__TASK TO CARRY OUT__: Output every line from the beginning of the records through the line that contains "theorem counter_eq (s", exactly as it appears.

__DATA IN THIS EXERCISE__:

-- ==== Sys2Proof/Proofs/Counters.lean ====
section
/-! The performance counters (60_exceptions.md section 5): what the events of an instruction advance, and what writes leave. -/

namespace Sys2Proof.Proofs

open Sys2Proof.Machine

/-! ## Reading the counters -/

theorem counter_eq (s : State) {k : Nat} (hk : k < 31) : s.counter k = s.pccr[k] := by
  simp [State.counter, Vector.getD, hk]

theorem counter_of_ge (s : State) {k : Nat} (hk : 31 ≤ k) : s.counter k = 0 := by
  simp [State.counter, Vector.getD, Nat.not_lt.mpr hk]

theorem counter_setCounter (s : State) {n : Nat} (v : Word) (hn : n < 31) (k : Nat) :
    (s.setCounter n v).counter k = if k = n then v else s.counter k := by
  by_cases hk : k < 31
  · rw [counter_eq _ hk, counter_eq _ hk, State.setCounter, Vector.getElem_setIfInBounds]
    simp only [eq_comm]
  · rw [counter_of_ge _ (by omega), counter_of_ge _ (by omega), if_neg (by omega)]

/-! ## Advancing a counter -/

theorem advance_eq (saturate : Bool) (v : Word) (c : Nat) : advance saturate v c =
    if saturate then BitVec.ofNat 32 (min (v.toNat + c) (2 ^ 32 - 1)) else BitVec.ofNat 32 (v.toNat + c) := by
  rw [advance, add_eq_ofNat]

theorem advance_zero (saturate : Bool) (v : Word) : advance saturate v 0 = v := by
  have small := v.isLt
  rw [advance_eq, Nat.add_zero, Nat.min_eq_left (by omega), ite_self, BitVec.ofNat_toNat, BitVec.setWidth_eq]

section
variable {ev : Events} {s t : State}

theorem counter_countEvents (individual : t.params.perfCounters = .individual) {k : Nat} (hk : k < 31) :
    (countEvents ev s t).counter k = advance t.countersSaturate (t.counter k) (increment ev s t k) := by
  rw [counter_eq _ hk, counter_eq _ hk]
  simp only [countEvents, individual]
  exact Vector.getElem_mapIdx hk

theorem countEvents_single (single : t.params.perfCounters = .single) : countEvents ev s t =
    t.setCounter 0 (advance t.countersSaturate (t.counter 0) (incrementShared ev s t)) := by
  simp only [countEvents, single]

/-- A known event advances its counter by its number, when the counter is live. -/
theorem increment_of_known {k c : Nat} (live : t.live k = true) (known : ev k = some c) : increment ev s t k = c := by
  rw [increment, known]
  exact if_pos live

theorem increment_of_idle {k : Nat} (before : s.live k = false) (after : t.live k = false) : increment ev s t k = 0 := by
  cases known : ev k <;> simp [increment, known, before, after]

theorem live_lt {k : Nat} (live : t.live k = true) : k < 21 := by
  simp only [State.live, Bool.and_eq_true, decide_eq_true_eq] at live
  exact live.1.2

/-- A live counter of a known event, after the step has counted. -/
theorem counter_of_known (individual : t.params.perfCounters = .individual) {k c : Nat} (known : ev k = some c)
    (live : t.live k = true) : (countEvents ev s t).counter k =
      if t.pcmr.getLsbD 0 then BitVec.ofNat 32 (min ((t.counter k).toNat + c) (2 ^ 32 - 1))
      else BitVec.ofNat 32 ((t.counter k).toNat + c) := by
  have small := live_lt live
  rw [counter_countEvents individual (by omega), increment_of_known live known, advance_eq]
  rfl

end

/-! ## The events of an instruction -/

theorem eventsOf_eq {s : State} {i : Instr} (h : raisesException s i = false) (n : Word) :
    eventsOf s i n = instrEvents s i n := by
  rw [eventsOf, h]
  rfl

/-- The accesses of a kind, two for a split one. -/
theorem accesses_eq (s : State) (i : Instr) (kind : Access) : accesses s i kind =
    match dataAccess s i with
    | some d => if d.kind = kind then (if 4 < d.addr.toNat % 4 + d.size then 2 else 1) else 0
    | none => 0 := by
  unfold accesses
  cases dataAccess s i with
  | none => rfl
  | some d => simp [DataAccess.count, DataAccess.splits, splits]

theorem jumpHazards_of_none {s : State} {i : Instr} (h : jumpBase i = none) : jumpHazards s i = some 0 := by
  rw [jumpHazards, h]

theorem jumpHazards_of_known {s : State} {i : Instr} {w : List Reg} (h : s.prevWrites = some w) : jumpHazards s i =
    some (match jumpBase i with | some r => if r ≠ 0 ∧ r ∈ w then 1 else 0 | none => 0) := by
  unfold jumpHazards
  cases base : jumpBase i with
  | none => rfl
  | some r =>
    by_cases zero : r = 0
    · exact (if_pos zero).trans (by simp [zero])
    · refine (if_neg zero).trans ?_
      rw [h]
      simp only [ne_eq, zero, not_false_eq_true, true_and, Option.map_some]

/-! ## The shared counter -/

/-- The total of enabled events that are all known is their sum. -/
theorem foldl_enabled (ev : Events) (pcer : Word) (c : Nat → Nat) (l : List Nat)
    (known : ∀ n ∈ l, pcer.getLsbD n = true → ev n = some (c n)) : ∀ a : Nat,
    l.foldl (fun t n => if pcer.getLsbD n then t.bind fun k => (ev n).map fun m => k + m else t) (some a) =
      some (a + (l.map fun n => if pcer.getLsbD n then c n else 0).sum) := by
  induction l with
  | nil => intro a; simp
  | cons n l ih =>
    intro a
    have rest : ∀ m ∈ l, pcer.getLsbD m = true → ev m = some (c m) := fun m hm => known m (List.mem_cons_of_mem n hm)
    cases bit : pcer.getLsbD n with
    | false => simp [bit, ih rest]
    | true => simp [bit, known n List.mem_cons_self bit, ih rest, Nat.add_assoc]

/-- A sum over the 21 events of which only seven are enabled is the sum of these. -/
theorem sum_range_of_known {f : Nat → Nat} (zero : ∀ k < 21, k ∉ [1, 5, 6, 7, 8, 9, 10] → f k = 0) :
    ((List.range 21).map f).sum = ([1, 5, 6, 7, 8, 9, 10].map f).sum := by
  have whole : ((List.range 21).map f).sum = ∑ k ∈ Finset.range 21, f k := by
    rw [← List.toFinset_range, List.sum_toFinset f List.nodup_range]
  have part : ([1, 5, 6, 7, 8, 9, 10].map f).sum = ∑ k ∈ [1, 5, 6, 7, 8, 9, 10].toFinset, f k :=
    (List.sum_toFinset f (by decide)).symm
  rw [whole, part]
  refine (Finset.sum_subset (by decide) fun k hk out => zero k (Finset.mem_range.mp hk) ?_).symm
  exact fun inside => out (List.mem_toFinset.mpr inside)

theorem enabledTotal_eq {ev : Events} {pcer : Word} {c : Nat → Nat}
    (known : ∀ k ∈ [1, 5, 6, 7, 8, 9, 10], ev k = some (c k))
    (only : ∀ k < 21, pcer.getLsbD k = true → k ∈ [1, 5, 6, 7, 8, 9, 10]) :
    enabledTotal ev pcer =
      some ([1, 5, 6, 7, 8, 9, 10].map fun k => if pcer.getLsbD k then c k else 0).sum := by
  have all : ∀ n ∈ List.range 21, pcer.getLsbD n = true → ev n = some (c n) := fun n hn bit =>
    known n (only n (List.mem_range.mp hn) bit)
  rw [enabledTotal, foldl_enabled ev pcer c _ all, Nat.zero_add]
  exact congrArg some (sum_range_of_known fun k hk out => if_neg fun bit => out (only k hk bit))

section
variable {ev : Events} {s t : State} (pcer : t.pcer = s.pcer) (pcmr : t.pcmr = s.pcmr)
include pcer pcmr

theorem freeBeforeWrite_of_same : freeBeforeWrite ev s t = false := by
  have live : t.liveShared = s.liveShared := by simp [State.liveShared, State.countersOn, pcer, pcmr]
  rw [freeBeforeWrite, live, pcer]
  cases s.liveShared <;> simp

theorem incrementShared_of_not_live (off : t.liveShared = false) : incrementShared ev s t = 0 := by
  rw [incrementShared, freeBeforeWrite_of_same pcer pcmr, off]
  rfl

/-- With all enabled events known, the shared counter advances by one at least and by their number at most, and not at all
where none of them happens. -/
theorem incrementShared_of_known (on : t.liveShared = true) {total : Nat} (known : enabledTotal ev t.pcer = some total) :
    incrementShared ev s t = if total = 0 then 0 else 1 + t.freeUpTo (total - 1) 0 := by
  rw [incrementShared, freeBeforeWrite_of_same pcer pcmr, on, known]
  cases total <;> rfl

end

theorem freeUpTo_le (s : State) (k n : Nat) : s.freeUpTo k n ≤ k := Nat.min_le_left _ _

/-! ## Writes -/

theorem toNat_lt_of_ne {n : BitVec 5} (h : n ≠ 31) : n.toNat < 31 := by
  revert n; decide

theorem writeCsr_pccr_individual {s : State} (individual : s.params.perfCounters = .individual) (n : BitVec 5) (v : Word) :
    s.writeCsr (.pccr n) v = if n = 31 then { s with pccr := Vector.replicate 31 v } else s.setCounter n.toNat v := by
  simp only [State.writeCsr, State.writePccr, individual]

theorem writeCsr_pccr_single {s : State} (single : s.params.perfCounters = .single) (n : BitVec 5) (v : Word) :
    s.writeCsr (.pccr n) v = s.setCounter 0 v := by
  simp only [State.writeCsr, State.writePccr, single]

theorem readCsr_pccr_individual {s : State} (individual : s.params.perfCounters = .individual) {n : BitVec 5}
    (hn : n ≠ 31) (idle : s.live n.toNat = false) : s.readCsr (.pccr n) = s.counter n.toNat := by
  simp only [State.readCsr, State.readPccr, individual, hn, idle, decide_false, Bool.or_false, Bool.false_eq_true, if_false]

theorem readCsr_pccr_single {s : State} (single : s.params.perfCounters = .single) (idle : s.liveShared = false)
    (n : BitVec 5) : s.readCsr (.pccr n) = s.counter 0 := by
  simp [State.readCsr, State.readPccr, single, idle]

/-- Settles O59: it holds. Each counter is advanced by the increment of its event; the shared one by the total of the
enabled events; the writes are the rules of `writeCsr`. -/
theorem countersCountAndAreWritten : Obligations.CountersCountAndAreWritten := by
  refine ⟨fun i n s t perf quiet params => ?individual, fun i n s t perf quiet params pcer pcmr => ?shared,
    fun s v n => ⟨fun perf => ⟨fun k hk => ?writeAll, fun hn => ⟨fun k hk => ?writeOne, fun idle => ?readBack⟩⟩,
      fun perf => ⟨fun k hk => ?writeShared, fun idle m => ?readShared⟩⟩⟩
  case individual =>
    intro u limit advanced counts accesses'
    have perf' : t.params.perfCounters = .individual := params ▸ perf
    have counted {k c : Nat} (known : instrEvents s i n k = some c) : counts k c :=
      counter_of_known perf' (eventsOf_eq quiet n ▸ known)
    have loads : accesses s i .load = accesses' .load := accesses_eq s i .load
    have stores : accesses s i .store = accesses' .store := accesses_eq s i .store
    refine ⟨counted rfl, fun w hw => counted (jumpHazards_of_known hw), fun hb => counted (jumpHazards_of_none hb),
      counted (congrArg some loads), counted (congrArg some stores), counted rfl, counted ?branch, counted rfl, counted rfl,
      ⟨_, loads ▸ freeUpTo_le s _ 11, counted rfl⟩, ⟨_, stores ▸ freeUpTo_le s _ 12, counted rfl⟩,
      fun k hk before after => ?holds⟩
    case branch => cases h : branchTaken s i <;> simp [instrEvents, h]
    case holds =>
      exact (counter_countEvents perf' hk).trans (by rw [increment_of_idle before after, advance_zero])
  case shared =>
    intro u advancedBy accesses' known total
    have perf' : t.params.perfCounters = .single := params ▸ perf
    have counted : u = t.setCounter 0 (advance t.countersSaturate (t.counter 0) (incrementShared (eventsOf s i n) s t)) :=
      countEvents_single perf'
    have value : u.counter 0 =
        advance t.countersSaturate (t.counter 0) (incrementShared (eventsOf s i n) s t) := by
      rw [counted, counter_setCounter _ _ (by omega), if_pos rfl]
    refine ⟨fun k hk => ?others, fun off => ?off, fun on only => ?on⟩
    case others => rw [counted, counter_setCounter _ _ (by omega), if_neg hk]
    case off => rw [value, incrementShared_of_not_live pcer pcmr off, advance_zero]
    case on =>
      have events : ∀ k ∈ [1, 5, 6, 7, 8, 9, 10],
          eventsOf s i n k = some ((instrEvents s i n k).getD 0) := by
        rw [eventsOf_eq quiet n]
        simp [instrEvents]
      have sum : ([1, 5, 6, 7, 8, 9, 10].map fun k => if t.pcer.getLsbD k then (instrEvents s i n k).getD 0 else 0).sum
          = total := by
        have branch : (if (branchTaken s i).isSome then 1 else 0) = if branchTaken s i = none then 0 else 1 := by
          cases branchTaken s i <;> rfl
        simp only [List.map_cons, List.map_nil, instrEvents, Option.getD_some, branch, accesses_eq]
        rfl
      have step := incrementShared_of_known (s := s) pcer pcmr on (enabledTotal_eq events only)
      rw [sum] at step
      rw [step] at value
      clear_value total
      refine ⟨fun zeroTotal => ?zeroTotal, fun one => ?one, fun several => ⟨1 + t.freeUpTo (total - 1) 0, Nat.le_add_right 1 _,
        ?bound, ?advanced⟩⟩
      case zeroTotal => rw [value, if_pos zeroTotal, advance_zero]
      case one =>
        have idle : t.freeUpTo (total - 1) 0 = 0 := by
          rw [one]
          exact Nat.le_zero.mp (freeUpTo_le t 0 0)
        rw [if_neg (one ▸ Nat.one_ne_zero), idle, advance_eq] at value
        exact value
      case bound =>
        have := freeUpTo_le t (total - 1) 0
        omega
      case advanced =>
        rw [if_neg (Nat.ne_zero_of_lt several), advance_eq] at value
        exact value
  case writeAll =>
    rw [writeCsr_pccr_individual perf, if_pos rfl, counter_eq _ hk]
    exact Vector.getElem_replicate hk
  case writeOne =>
    rw [writeCsr_pccr_individual perf, if_neg hn, counter_setCounter _ _ (toNat_lt_of_ne hn)]
  case readBack =>
    rw [writeCsr_pccr_individual perf, if_neg hn, readCsr_pccr_individual (s := s.setCounter n.toNat v) perf hn idle,
      counter_setCounter _ _ (toNat_lt_of_ne hn), if_pos rfl]
  case writeShared => rw [writeCsr_pccr_single perf, counter_setCounter _ _ (by omega)]
  case readShared =>
    rw [writeCsr_pccr_single perf, readCsr_pccr_single (s := s.setCounter 0 v) perf idle, counter_setCounter _ _ (by omega),
      if_pos rfl]

end Sys2Proof.Proofs
end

__ANSWER BELOW__:
-- ==== Sys2Proof/Proofs/Counters.lean ====
section
/-! The performance counters (60_exceptions.md section 5): what the events of an instruction advance, and what writes leave. -/

namespace Sys2Proof.Proofs

open Sys2Proof.Machine

/-! ## Reading the counters -/

theorem counter_eq (s : State) {k : Nat} (hk : k < 31) : s.counter k = s.pccr[k] := by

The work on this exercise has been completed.